Payment history has a big impact on your credit score, so not paying on time or simply not paying will affect your credit.

And as a matter of fact, a single late credit card payment boils down to the high probability of decreasing your credit score by as much as 100 points or more.

Consequently, you can face difficulty when getting new credit cards/loans when needed.

If you receive a notification of a late payment on your credit report, it will remain on your report for at least seven years and would make it tough for you to manage your expenses via your credit card. In addition, you may be charged late fees.

#2 Paying Only the Minimum Amount

This is the worst thing you can do if you have credit card debt, as it will do almost nothing to lower your balance.

Also, if you continue to use the card, this minimum payment will increase, so you will be wasting more and more money.

This is because paying only the minimum increases the credit utilization rate, which is the total percentage of your credit that is being used.

Be mindful of the fact that the lower the utilization, the better as if you use more than 30% of your credit, it could lower your credit score.

If you want to pay off your credit cards in order to lower your utilization rate, you can apply for a personal loan. This way you will have only 1 monthly payment and a credit card, at zero.

#3 Cancel/Close Credit Accounts, Abruptly

If you feel like you have too many cards and now you want to just cancel them, maybe you should think twice.

Remember that canceling credit cards often affect your credit utilization, which is a measure of how much available credit you’re using.

So when you cancel cards, you end up with less credit available to you, and your credit utilization increases, which could hurt your credit scores.

Taking this into account, it is best to have willpower and start using a single card, but without canceling the others.

Furthermore, if you close a credit card account that has a good standing state, the history can remain on your credit reports for up to 10 years.

So as per the credit utilization percentage, when you close a card you lose the amount of credit available, and therefore the total credit utilization increases.

That said, if you don’t owe anything on your credit cards, stick with it so your credit utilization rate stays low.

#4 Apply for a New Card Too Often

Whenever you apply for a new credit card, a thorough investigation is run by the issuing bank on your credit report before making you eligible for owning another card.

Also, keep in mind that by the time banks do a lot of deep inquiries into your credit report, it’s telling lenders that you’re looking for new lines of credit probably because you can no longer finance your lifestyle.

Bank has methods to find a person details just by their name, phone number or address.

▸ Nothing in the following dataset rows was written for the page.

-- ==== Sys2Proof/Machine/Reset.lean ====
section
/-! DEFINITION. Reset domains, reset causes, boot steps 1 to 3 and the retention copy (R481-R487, R513). -/

namespace Sys2Proof.Machine

/-- Reset domains of register heading lines (R43, R482). -/
inductive RDom where
  | vbat
  | sys
  | core
  | lg (g : Nat)
  | adc
  | pcie
deriving DecidableEq, Repr

/-- The reset domain of the register at canonical offset a (R43). -/
def regDom (a : Nat) : RDom :=
  let o := a % 0x10000
  match a / 0x10000 with
  | 1 | 2 | 26 | 28 | 29 => .sys
  | 3 => .vbat
  | 14 => if o < 0x2000 then .lg (o / 0x800) else .core
  | 15 => if o < 0x100 then .lg (o / 0x40) else .core
  | 18 => if 0x200 ≤ o ∧ o < 0x280 then .core else .pcie
  | 19 => .pcie
  | 23 => .adc
  | _ => .core

/-- Every register of the domains p takes its reset value; open corks and causes of their blocks end (R482). -/
def Dev.clrRegs (d : Dev) (p : RDom → Bool) : Dev :=
  { d with
    reg := d.reg.filter (fun e => !p (regDom e.1))
    shd := d.shd.filter (fun e => !p (regDom e.1))
    preq := d.preq.filter (fun e => !p (regDom (e.1 % 2 ^ 26)))
    corks := d.corks.filter (fun c => !p (regDom c.addr))
    causes := d.causes.filter (fun c => !p (if c.blk = 14 && 6 ≤ c.code then .core else regDom (fltBase c.blk)))
    kept := d.kept.filter (fun c => !p (regDom (fltBase c.blk))) }

/-- Casks of a list become FREE. -/
def Qmg.freeAll (q : Qmg) (cs : List Nat) : Qmg := cs.foldl Qmg.freeCask q

/-- The transfer of channel n ends with an error, ECODE code (R469). -/
def Dev.rakFail (d : Dev) (n code : Nat) : Dev :=
  ((({ d with rak := { d.rak with running := none } } : Dev).put (F.RK_STAT_ERR n) 1).put (F.RK_STAT_ECODE n) code).raise 15 (code - 1) n 1

def Dev.rakSptr (d : Dev) (n : Nat) : Nat := d.get64 (R.RK_SPTR_LO n) (R.RK_SPTR_HI n)
def Dev.rakDptr (d : Dev) (n : Nat) : Nat := d.get64 (R.RK_DPTR_LO n) (R.RK_DPTR_HI n)

/-- Does the running transfer of channel n use host memory? -/
def Dev.rakHost (d : Dev) (n : Nat) : Bool := d.rakSptr n / 2 ^ 62 == 2 || d.rakDptr n / 2 ^ 62 == 2

/-- A running transfer that uses host memory fails (R415, R469). -/
def Dev.rakEndHost (d : Dev) : Dev := d.rak.running.elim d (fun n => if d.rakHost n then d.rakFail n 1 else d)

/-- Function Level Reset, or a reset of the PCIe domain (R415): every bus-master access ends, rings, streams and replay records
go, HIF_CTL.EN clears, fetched commands are discarded, and the casks of owner 0 and of the fetched entries are freed, in
whatever queue they wait. -/
def Dev.pcieClear (d0 : Dev) : Dev :=
  let d := (smKeys d0.hif.cqs).foldl (fun (x : Dev) n => x.causeOff 14 4 n) d0.rakEndHost
  let held := ((List.range 256).flatMap d.qmg.queue) ++ (d.qmg.casks.filter (fun p => p.2.tag == 0)).map (fun p => p.1)
  let d1 := { d with hif := { d.hif with sqs := [], cqs := [], stm := [], turn := [], pcie := { pcie0 with aer := d.hif.pcie.aer } } }
  let left := (d.qmg.queues.filter (fun p => decide (256 ≤ p.1))).map (fun p => (p.1, p.2.filter (fun c => !held.contains c)))
  let d2 := (d1.upQmg (fun q => ({ q with queues := left.filter (fun p => !p.2.isEmpty) } : Qmg).freeAll held)).poolCheck
  let d2 := forN 32 (fun x n => x.noteLine n) d2
  let d3 := (d2.put F.HIF_CTL_EN 0).put F.HIF_STAT_RDY 0
  forN 8 (fun x n => ((((x.put (F.STM_CFG_EN n) 0).put (F.STM_WP_PTR n) 0).put (F.STM_RP_PTR n) 0).put (F.STM_STAT_ERR n) 0)) d3

/-- The PCIe domain is reset. -/
def Dev.pcieReset (d : Dev) : Dev :=
  let d1 := d.pcieClear.clrRegs (· == .pcie)
  { d1 with hif := { d1.hif with pcie := pcie0 } }

/-- The ADC domain is reset. -/
def Dev.adcReset (d : Dev) : Dev :=
  { d.clrRegs (· == .adc) with adc := [], amark := d.amark.filter (fun p => decide (32 ≤ p.1)) }

/-- Link group g is reset. -/
def Dev.lgReset (d : Dev) (g : Nat) : Dev :=
  { d.clrRegs (· == .lg g) with lnk := d.lnk.filter (fun p => p.1 / 4 != g) }

/-- Every Trellis down lane and both mirror send lanes stop (R368): frames not yet sent are lost. -/
def Dev.lanesStop (d : Dev) : Dev := { d with lnk := d.lnk.map (fun p => (p.1, { p.2 with tx := [] })) }

/-- CORE reset is asserted (R482): the core, its link groups, the ADC domain and the PCIe domain are reset. Stop records
that wait for SLOW stay due (R535), and memories keep their contents (notes/assumptions/41.md). -/
def Dev.coreDown (d : Dev) : Dev :=
  let d1 := d.lanesStop.clrRegs (fun x => x != .vbat && x != .sys)
  let stops := (d1.trk.filter (fun p => p.2.stop.isSome)).map (fun p => (p.1, { trk0 with stop := p.2.stop }))
  { d1 with
    rst := { d1.rst with core := true }
    icu := { icu0 with pins := (List.range 128).filter (fun p => d1.abit (R.SYS_GPIO_IN 0) (p % 64)) }, tmr := [], tmrEv := [], rak := rak0, hif := hif0, qmg := qmg0
    sns := [], trk := stops, prd := [], qry := [], sch := sch0, prs := []
    lnk := [], cdt := [], mir := mir0
    adc := [], enc := [], tlog := [], amark := [], ertDiv := []
    mgs := { d1.mgs with acRun := 0, acStart := [] } }

/-- A reset cause is asserted (R484). -/
def Dev.cellarCause (d : Dev) (n : Nat) : Dev :=
  (d.cput F.CEL_RSTCAUSE_CAUSE (Nat.lor (d.cget F.CEL_RSTCAUSE_CAUSE) (2 ^ n))).cput F.CEL_RSTCAUSE_LAST n

/-- SYSTEM reset is asserted, with the cause of R484 where it has one. During a trial the bank goes back (R501). What
MRAM holds stays: the bank, the firmware releases, the spare map and the log sequence. -/
def Dev.sysDown (d : Dev) (cause : Option Nat) : Dev :=
  let d1 := cause.elim d d.cellarCause
  let trial := d1.flag F.MGS_STAT_TRIAL
  let bank := if trial then d1.mgs.prevBank else d1.flag F.MGS_STAT_BANK
  let d2 := if trial then d1.cellarCause 7 else d1
  let d3 := d2.logDrain.coreDown
  let d4 := d3.clrRegs (· == .sys)
  let keep := [R.MGS_FWREL_A, R.MGS_FWREL_B, R.MGS_SPARE_STAT, R.MGS_LOG]
  let d5 := keep.foldl (fun x a => x.wr a (d3.rd a)) d4
  let d6 := d5.putB F.MGS_STAT_BANK bank
  { d6 with
    rst := { d6.rst with sys := true }
    clk := ⟨false, 0⟩
    mgs := { d6.mgs with running := false, rolled := d6.mgs.rolled || trial, pllHold := false, rowCe := [], secCe := [],
                         unlock := none, hot := [], shutdown := false, vRun := [], suspect := none, drain := [], moves := [], sleeping := false } }

/-- VBAT reset is asserted (R482, R503, R513): every Cellar word takes its reset value, and the spare map is lost. -/
def Dev.vbatDown (d : Dev) : Dev :=
  let d1 := (d.sysDown none).clrRegs (· == .vbat)
  { d1.wr R.MGS_SPARE_STAT (regReset R.MGS_SPARE_STAT) with
    cel := [], clr := clr0, rst := { d1.rst with vbat := true }
    mgs := { d1.mgs with retPe := [], peMap := [], rowMap := [], secMap := [], rowGone := [], usedPll := false, pllBad := false } }

/-! ### The retention copy (R481) -/

def retAddr (w : Nat) : Nat := 0x400 + w

/-- The words of the ICU that are retained: sources, pending bits and thresholds, each with its Cellar address. -/
def retWords : List (Nat × Nat) :=
  (List.range 1024).map (fun s => (0x400 + s, R.ICU_SRC s)) ++ (List.range 32).map (fun w => (0x800 + w, R.ICU_PEND w)) ++
    (List.range 5).map (fun t => (0x820 + t, R.ICU_T_THR t))

/-- The ICU copies its configuration and pending bits into the Cellar. -/
def Dev.retCopy (d : Dev) : Dev :=
  ((retWords.foldl (fun x p => x.cwr p.1 (x.rd p.2)) d).cwr 0x83F 1).cput F.CEL_STAT_RETV 1

/-- A source restored: a level source is pending while its level is one and it is enabled (R476). -/
def Dev.icuReturn (d : Dev) (s : Nat) : Dev :=
  let d1 := d.icuKind s
  if d1.icuLevel s then d1.icuPend s (d1.flag (F.ICU_SRC_EN s) && d1.icu.level.contains s) else d1

/-- The ICU restores the retained state, and the copy is no longer valid. -/
def Dev.retRestore (d : Dev) : Dev :=
  forN 240 (fun x s => x.icuReturn s)
    ((((retWords.foldl (fun x p => x.wr p.2 (x.crd p.1)) d).cwr 0x83F 0).cput F.CEL_STAT_RETV 0).put F.ICU_STAT_RESTORED 1)

/-- A comparator event while the core is off: the retained pending bit of an enabled source is set. -/
def Dev.retPend (d : Dev) (s : Nat) : Dev :=
  if d.cflag F.CEL_STAT_RETV && (d.crd (0x400 + s)).getLsbD (F.ICU_SRC_EN 0).lo then
    d.cput ⟨0x800 + s / 32, s % 32, s % 32⟩ 1
  else d

/-! ### Release of CORE reset (R13, R487) -/

/-- The spare map is applied to the prediction engines: every retired unit stays retired (R487, R503). -/
def Dev.spareApply (d : Dev) : Dev :=
  let d1 := d.mgs.retPe.foldl (fun x m => x.wr (R.PE_STAT m) 0x20000000#32) d
  d1.mgs.peMap.foldl (fun x p => (x.put (F.PRD_PMAP_PE p.1) p.2).wr (R.PE_STAT p.2) (BitVec.ofNat 32 (2 ^ 31 + p.1 * 2 ^ 16))) d1

/-- The next FAB cycle that begins with the edges of TICK and ADCK together, every 25 ns (R13, R23). -/
def fabGrid (n : Nat) : Nat := (n + 9) / 10 * 10

/-- CORE reset is released: device time starts at 0, at an edge of TICK that is one of ADCK too, and, after a wake, the
retained state returns (R13, R481, R487). -/
def Dev.coreUp (d : Dev) : Dev :=
  if !d.rst.core then d
  else
    let sh := d.now
    let wake := d.cget F.CEL_STAT_PSTATE == 3
    let d1 : Dev := { d with rst := { d.rst with core := false }, now := 0, fab := fabGrid d.fab, tile := d.tile.map (fun p => (p.1, p.2.rebase sh)) }
    let d2 := d1.spareApply.movesNext 36
    if !wake then d2
    else
      let d3 := d2.cput F.CEL_STAT_PSTATE 0
      if d3.cflag F.CEL_STAT_RETV then d3.retRestore else d3.raise 16 0 0 1

/-- The effect of a command of the SYSTEM domain: none while SYSTEM reset is asserted (R482). -/
def State.runSys (s : State) (f : Dev → Dev) : Host.Outcome State Fault Refusal :=
  s.runAny fun d => if d.rst.sys then d else f d

/-- The effect of a command of the Cellar: none while VBAT reset is asserted (R482). -/
def State.runCel (s : State) (f : Dev → Dev) : Host.Outcome State Fault Refusal :=
  s.runAny fun d => if d.rst.vbat then d else f d

/-! ### The commands -/

/-- VBAT_RESET (R482): VBAT_CELLAR falls below 2.3 V. -/
def execVbatReset (s : State) : Host.Outcome State Fault Refusal := s.runAny Dev.vbatDown

/-- VBAT_RELEASE (R482, R485): VBAT_CELLAR rises above 2.5 V; the Cellar is ACTIVE with CORE_EN high, and the core powers
up (R484 cause 1; notes/assumptions/42.md). -/
def execVbatRelease (s : State) : Host.Outcome State Fault Refusal :=
  s.runAny fun d => if d.rst.vbat then ({ d with rst := { d.rst with vbat := false } } : Dev).cellarCause 1 else d

/-- RESET_N (R482, R518): low for 1 µs or longer. -/
def execResetN (s : State) : Host.Outcome State Fault Refusal := s.runCel fun d => d.sysDown (some 2)

/-- BROWNOUT (R483). -/
def execBrownout (s : State) : Host.Outcome State Fault Refusal := s.runCel fun d => d.sysDown (some 4)

/-- PERST_N (R482): low asserts the PCIE reset domain. -/
def execPerstN (s : State) : Host.Outcome State Fault Refusal :=
  s.runAny fun d => { d.pcieReset with rst := { d.rst with perst := true } }

/-- PERST_N_RELEASE (R482, R487): link training follows, and its end is PCIE_LINK_UP. -/
def execPerstNRelease (s : State) : Host.Outcome State Fault Refusal :=
  s.runAny fun d => { d with rst := { d.rst with perst := false } }

/-- SYSTEM_RESET_RELEASE (R486, R518, R532): with the Cellar awake, CORE_EN high, one reference good and no PLL awaited. -/
def execSystemResetRelease (tmode : Fin 4) (s : State) : Host.Outcome State Fault Refusal :=
  s.runCel fun d =>
    let good := if d.flag F.CLK_REF_CFG_PREF then d.flag F.CLK_STAT_PGOOD else d.flag F.CLK_STAT_XGOOD
    let ok := d.flag F.CLK_STAT_PGOOD || d.flag F.CLK_STAT_XGOOD
    if d.rst.sys && !d.mgs.pllHold && d.cflag F.CEL_STAT_COREEN && ok then
      let d1 : Dev := { d with rst := { d.rst with sys := false } }
      ((d1.put F.CLK_STAT_STATE (if good then 0 else 2)).put F.DBG_STAT_TMODE (if tmode.val = 1 then 1 else 0))
    else d

/-- A one written to MGS_CTL.CORERST by MG asserts CORE reset, which is released at once where no thermal shutdown holds
it; MG runs on (R482, R484, R487). -/
def Dev.coreRst (d : Dev) (req : Nat) : Dev :=
  if req = 7 then
    let d1 := (d.cellarCause 9).coreDown
    if d1.mgs.shutdown || d1.get F.DBG_STAT_TMODE == 1 then d1 else d1.coreUp
  else d

/-- CORERST (R482, R484, R487). -/
def execCorerst (req : Fin 10) (s : State) : Host.Outcome State Fault Refusal := s.runSys fun d => d.coreRst req.val

/-- The FAB cycle MGS_WDOG.TO ms after the last kick (R491); a TO of 0 acts as 1. -/
def Dev.wdogEnd (d : Dev) : Nat := d.mgs.kickAt + 400000 * max 1 (d.get F.MGS_WDOG_TO)

/-- WDOG_EXPIRY (R491, R368): the time left passes, and the watchdog expires. -/
def execWdogExpiry (s : State) : Host.Outcome State Fault Refusal := s.runSys fun d => (d.until d.wdogEnd).sysDown (some 3)

/-- TRIAL_TIMEOUT (R501): 10 s from a trial boot without confirmation. -/
def execTrialTimeout (s : State) : Host.Outcome State Fault Refusal :=
  s.runSys fun d => if d.flag F.MGS_STAT_TRIAL then (d.until (d.mgs.bootAt + 10 * 400000000)).sysDown none else d

/-- A write of MGS_CTL.CONFIRM (R501): taken from MG only. -/
def Dev.confirm (d : Dev) (req : Nat) (b : Bool) : Dev := if req = 7 && b then d.put F.MGS_STAT_TRIAL 0 else d

/-- CONFIRM (R501). -/
def execConfirm (req : Fin 10) (s : State) : Host.Outcome State Fault Refusal := s.runSys fun d => d.confirm req.val true

/-- A kick of the watchdog (R491): taken from MG only. -/
def Dev.kick (d : Dev) (req : Nat) : Dev := if req = 7 then { d with mgs := { d.mgs with kickAt := d.fab } } else d

/-- KICK (R491): the watchdog starts again; its expiry is the command WDOG_EXPIRY. -/
def execKick (req : Fin 10) (s : State) : Host.Outcome State Fault Refusal := s.runSys fun d => d.kick req.val

/-- The firmware release of a bank. -/
def Dev.fwRel (d : Dev) (bank : Bool) : Nat := (d.rd (if bank then R.MGS_FWREL_B else R.MGS_FWREL_A)).toNat

/-- A taken cork of MGS_BANK_SW (R500): without VERIFIED, or naming the active bank, it has no effect and is logged; a switch
resets the register too. -/
def Dev.bankSw (d : Dev) (bank : Bool) : Dev :=
  let was := d.flag F.MGS_STAT_BANK
  let d1 := d.log 21 7 0 0 [b2n was, b2n bank, d.fwRel bank]
  if d.flag F.MGS_FW_STAT_VERIFIED && bank != was then
    let trial := d.flag F.MGS_STAT_TRIAL
    let d2 := d1.sysDown (some 6)
    if trial then d2
    else { (d2.putB F.MGS_STAT_BANK bank).put F.MGS_STAT_TRIAL 1 with mgs := { d2.mgs with prevBank := was } }
  else d1

/-- MGS_BANK_SW (R500): the corked pair. -/
def execMgsBankSw (_req : Fin 10) (bank : Bool) (s : State) : Host.Outcome State Fault Refusal := s.runSys fun d => d.bankSw bank

end Sys2Proof.Machine
end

So trying to cheat the system will not work for you.

That is, they could assume that you have too many expenses, which will make them doubt your ability to pay them.

#5 Taking Credit When You Don’t Need It

Let’s say you take out student loans, personal loans, auto loans, and mortgages, and increase your use of your credit cards.

These actions make it more difficult to keep up with monthly payments, increasing the possibility that you will not be able to pay one in a month.

It will also increase your credit utilization ratio, which could proportionally put an unfavorable impact on your credit score, especially on credit cards.

So to stop thinning yourself financially and getting yourself buried under bank debts, apply for credit when you need it genuinely and avoid paying unnecessary interest charges or late fees (in case of late payments).

Credit cards are of great help, but to use them responsibly it is important to take into account the payment dates and avoid the minimum payment, among other points.